Anyway, I paid to do a background check on him when I got home that night. He used a different last name, but I had seen his given last name on his tattooing license at the shop. He was 10 years older than he told me and had 2 violent felonies in another state. I was the crazy girl that gave the heads up on all dates after that that I would be running a background check on them.” — [deleted]

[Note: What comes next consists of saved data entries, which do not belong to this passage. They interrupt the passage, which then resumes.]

/-- The instruction of a word whose major is below 0x4D, or the cause of R205 steps 1 to 3. -/
def decodeLow (w : BitVec 32) : Except Cause Instr :=
  match fld w 0 7 with
  | 0x01#7 => decode01 w
  | 0x02#7 => checked (true) (.addi (fld w 7 6) (fld w 13 6) (fld w 20 12) (bit w 19))
  | 0x03#7 => checked (true) (.andi (fld w 7 6) (fld w 13 6) (fld w 20 12) (bit w 19))
  | 0x04#7 => checked (true) (.ori (fld w 7 6) (fld w 13 6) (fld w 20 12) (bit w 19))
  | 0x05#7 => checked (true) (.xori (fld w 7 6) (fld w 13 6) (fld w 20 12) (bit w 19))
  | 0x06#7 => checked (true) (.slti (fld w 7 6) (fld w 13 6) (fld w 20 12) (bit w 19))
  | 0x07#7 => checked (true) (.sltiu (fld w 7 6) (fld w 13 6) (fld w 20 12) (bit w 19))
  | 0x08#7 => checked ((fld w 26 6 == 0)) (.slli (fld w 7 6) (fld w 13 6) (fld w 20 6) (bit w 19))
  | 0x09#7 => checked ((fld w 26 6 == 0)) (.srli (fld w 7 6) (fld w 13 6) (fld w 20 6) (bit w 19))
  | 0x0A#7 => checked ((fld w 26 6 == 0)) (.srai (fld w 7 6) (fld w 13 6) (fld w 20 6) (bit w 19))
  | 0x0B#7 => checked (true) (.lui (fld w 7 6) (fld w 13 19))
  | 0x0C#7 => checked (true) (.auipc (fld w 7 6) (fld w 13 19))
  | 0x0D#7 => checked (true) (.jal (fld w 7 6) (fld w 13 19))
  | 0x0E#7 => checked (true) (.jalr (fld w 7 6) (fld w 13 6) (fld w 20 12) (bit w 19))
  | 0x0F#7 => checked (true) (.bfx (fld w 7 6) (fld w 13 6) (fld w 20 6) (fld w 26 6) (bit w 19))
  | 0x10#7 => checked (true) (.bfi (fld w 7 6) (fld w 13 6) (fld w 20 6) (fld w 26 6) (bit w 19))
  | 0x11#7 => checked (true) (.sel (fld w 7 6) (fld w 13 6) (fld w 19 6) (fld w 25 6) (bit w 31))
  | 0x12#7 => checked (true) (.beq (fld w 12 6) (fld w 18 6) (fld w 26 6 ++ fld w 7 5) (bit w 24) (bit w 25))
  | 0x13#7 => checked (true) (.bne (fld w 12 6) (fld w 18 6) (fld w 26 6 ++ fld w 7 5) (bit w 24) (bit w 25))
  | 0x14#7 => checked (true) (.blt (fld w 12 6) (fld w 18 6) (fld w 26 6 ++ fld w 7 5) (bit w 24) (bit w 25))
  | 0x15#7 => checked (true) (.bge (fld w 12 6) (fld w 18 6) (fld w 26 6 ++ fld w 7 5) (bit w 24) (bit w 25))
  | 0x16#7 => checked (true) (.bltu (fld w 12 6) (fld w 18 6) (fld w 26 6 ++ fld w 7 5) (bit w 24) (bit w 25))
  | 0x17#7 => checked (true) (.bgeu (fld w 12 6) (fld w 18 6) (fld w 26 6 ++ fld w 7 5) (bit w 24) (bit w 25))
  | 0x18#7 => checked (true) (.ldB (fld w 7 6) (fld w 13 6) (fld w 20 12) (bit w 19))
  | 0x19#7 => checked (true) (.ldH (fld w 7 6) (fld w 13 6) (fld w 20 12) (bit w 19))
  | 0x1A#7 => checked (true) (.ldW (fld w 7 6) (fld w 13 6) (fld w 20 12) (bit w 19))
  | 0x1B#7 => checked (true) (.ldD (fld w 7 6) (fld w 13 6) (fld w 20 12) (bit w 19))
  | 0x1C#7 => checked (true) (.ldzB (fld w 7 6) (fld w 13 6) (fld w 20 12) (bit w 19))
  | 0x1D#7 => checked (true) (.ldzH (fld w 7 6) (fld w 13 6) (fld w 20 12) (bit w 19))
  | 0x1E#7 => checked (true) (.ldzW (fld w 7 6) (fld w 13 6) (fld w 20 12) (bit w 19))
  | 0x1F#7 => checked (true) (.ldfW (fld w 7 6) (fld w 13 6) (fld w 20 12) (bit w 19))
  | 0x20#7 => checked (true) (.ldfD (fld w 7 6) (fld w 13 6) (fld w 20 12) (bit w 19))
  | 0x21#7 => checked (true) (.stB (fld w 18 6) (fld w 12 6) (fld w 26 6 ++ fld w 7 5) (bit w 25) (bit w 24))
  | 0x22#7 => checked (true) (.stH (fld w 18 6) (fld w 12 6) (fld w 26 6 ++ fld w 7 5) (bit w 25) (bit w 24))
  | 0x23#7 => checked (true) (.stW (fld w 18 6) (fld w 12 6) (fld w 26 6 ++ fld w 7 5) (bit w 25) (bit w 24))
  | 0x24#7 => checked (true) (.stD (fld w 18 6) (fld w 12 6) (fld w 26 6 ++ fld w 7 5) (bit w 25) (bit w 24))
  | 0x25#7 => checked (true) (.stfW (fld w 18 6) (fld w 12 6) (fld w 26 6 ++ fld w 7 5) (bit w 25) (bit w 24))
  | 0x26#7 => checked (true) (.stfD (fld w 18 6) (fld w 12 6) (fld w 26 6 ++ fld w 7 5) (bit w 25) (bit w 24))
  | 0x27#7 => decode27 w
  | 0x28#7 => checked ((fld w 7 6 == 0)) (.stvaB (fld w 13 6) (fld w 19 6) (fld w 25 6) (bit w 31))
  | 0x29#7 => checked ((fld w 7 6 == 0)) (.stvaH (fld w 13 6) (fld w 19 6) (fld w 25 6) (bit w 31))
  | 0x2A#7 => checked ((fld w 7 6 == 0)) (.stvaW (fld w 13 6) (fld w 19 6) (fld w 25 6) (bit w 31))
  | 0x2B#7 => checked ((fld w 7 6 == 0)) (.stvaD (fld w 13 6) (fld w 19 6) (fld w 25 6) (bit w 31))
  | 0x2C#7 => decode2C w
  | 0x2D#7 => decode2D w
  | 0x2E#7 => decode2E w
  | 0x2F#7 => decode2F w
  | 0x30#7 => decode30 w
  | 0x31#7 => decode31 w
  | 0x32#7 => decode32 w
  | 0x33#7 => decode33 w
  | 0x34#7 => checked (true) (.amocasW (fld w 7 6) (fld w 13 6) (fld w 19 6) (fld w 25 6) (bit w 31))
  | 0x35#7 => checked (true) (.amocasD (fld w 7 6) (fld w 13 6) (fld w 19 6) (fld w 25 6) (bit w 31))
  | 0x36#7 => checked (true) (.amocasWAcq (fld w 7 6) (fld w 13 6) (fld w 19 6) (fld w 25 6) (bit w 31))
  | 0x37#7 => checked (true) (.amocasDAcq (fld w 7 6) (fld w 13 6) (fld w 19 6) (fld w 25 6) (bit w 31))
  | 0x38#7 => checked (true) (.amocasWRel (fld w 7 6) (fld w 13 6) (fld w 19 6) (fld w 25 6) (bit w 31))
  | 0x39#7 => checked (true) (.amocasDRel (fld w 7 6) (fld w 13 6) (fld w 19 6) (fld w 25 6) (bit w 31))
  | 0x3A#7 => checked (true) (.amocasWSc (fld w 7 6) (fld w 13 6) (fld w 19 6) (fld w 25 6) (bit w 31))
  | 0x3B#7 => checked (true) (.amocasDSc (fld w 7 6) (fld w 13 6) (fld w 19 6) (fld w 25 6) (bit w 31))
  | 0x3C#7 => decode3C w
  | 0x3D#7 => checked (!(bit w 19) && (fld w 13 6 == 0)) (.ctlrd (fld w 7 6) (fld w 20 12))
  | 0x3E#7 => checked (true) (.ctlwr (fld w 7 6) (fld w 13 6) (fld w 20 12) (bit w 19))
  | 0x3F#7 => checked (true) (.ctlset (fld w 7 6) (fld w 13 6) (fld w 20 12) (bit w 19))
  | 0x40#7 => checked (true) (.ctlclr (fld w 7 6) (fld w 13 6) (fld w 20 12) (bit w 19))
  | 0x41#7 => decode41 w
  | 0x42#7 => decode42 w
  | 0x43#7 => decode43 w
  | 0x44#7 => checked (true) (.fmaS (fld w 7 6) (fld w 13 6) (fld w 19 6) (fld w 25 6) (bit w 31))
  | 0x45#7 => checked (true) (.fmaD (fld w 7 6) (fld w 13 6) (fld w 19 6) (fld w 25 6) (bit w 31))
  | 0x46#7 => decode46 w
  | 0x47#7 => decode47 w
  | 0x48#7 => decode48 w
  | 0x49#7 => decode49 w
  | 0x4A#7 => decode4A w
  | 0x4B#7 => checked (true) (.vfma (fld w 7 6) (fld w 13 6) (fld w 19 6) (fld w 25 6) (bit w 31))
  | 0x4C#7 => checked (true) (.vsel (fld w 7 6) (fld w 13 6) (fld w 19 6) (fld w 25 6) (bit w 31))
  | _ => .error .illop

“I had a professor in college who is currently a psychologist at a federal prison (that people like John Gotti have died in) and she always said she wasn’t afraid of being around the very large “scary” looking inmates because most of them just use their size as an intimidation tactic and won’t actually do much in terms of trying to hurt her. She knew what to expect from them. But she feels very uneasy and unsafe around small inmates (like your ex) because they don’t have their size playing to their advantage and are so unpredictable… scary stuff!” — MrsMcCoin

“Not really a close call for me but for a girl that I had briefly been friends with when I was quite young. She lived down the street from me and her parents and my parents got along well enough and we played together a handful of times when we were 4-5 years old. Fast forward to when we are 14/15. It’s late on a Saturday night; my mom and I are watching TV when we hear furious knocking on our side door (we don’t use the front and people who know our fam are familiar with this). We run over to the door and it’s my old friend with another 2 girls. They’re frantic and begging us to let them in. We bring them inside and lock the door because they’re obviously scared of something outside. Well turns out they took a late night walk to the nearby 7-11 to get some snacks and whatever and this guy started following them. They tried to run and lose him through the suburbs but he clearly knew the streets well because he stayed following them. My mom peeks out the front blinds and lo and behold there’s a guy on the sidewalk out side our house just like waiting. She goes and wakes my dad up, who gets his gun, and runs outside to chase the guy. We called the cops and it ended up being this girls neighbor…. and he was a registered sex offender and although my parents never told me all the terrifying details following this occurrence, he was arrested and confessed to having not so pure intentions by following my friend and her friends. It was terrifying because it was a hot minute before he was fully moved out of the neighborhood too; my sister and I weren’t allowed outside by ourselves. I’m just so thankful that my friend remembered which house was mine and had enough sense to come pounding on the door. I can only imagine what would have happened to them had we not been home/answered the door/etc.” — DareintheFRANXX

“In the late ‘80s my mom took my brother (3) and I (5, girl) up to Jacksonville, Fl to visit my dad who was in the military at the time. It was the off-season and we were the only ones at the beach by the hotel.

When we went back inside, a hotel staff member told my mom to take us to our room and lock the door. While we were on the beach, a man had been stalking us and slowly crept closer in.

The hotel called the police who came and arrested the man. He was a wanted child rapist from the area. They said he was likely waiting for an opportunity to strike.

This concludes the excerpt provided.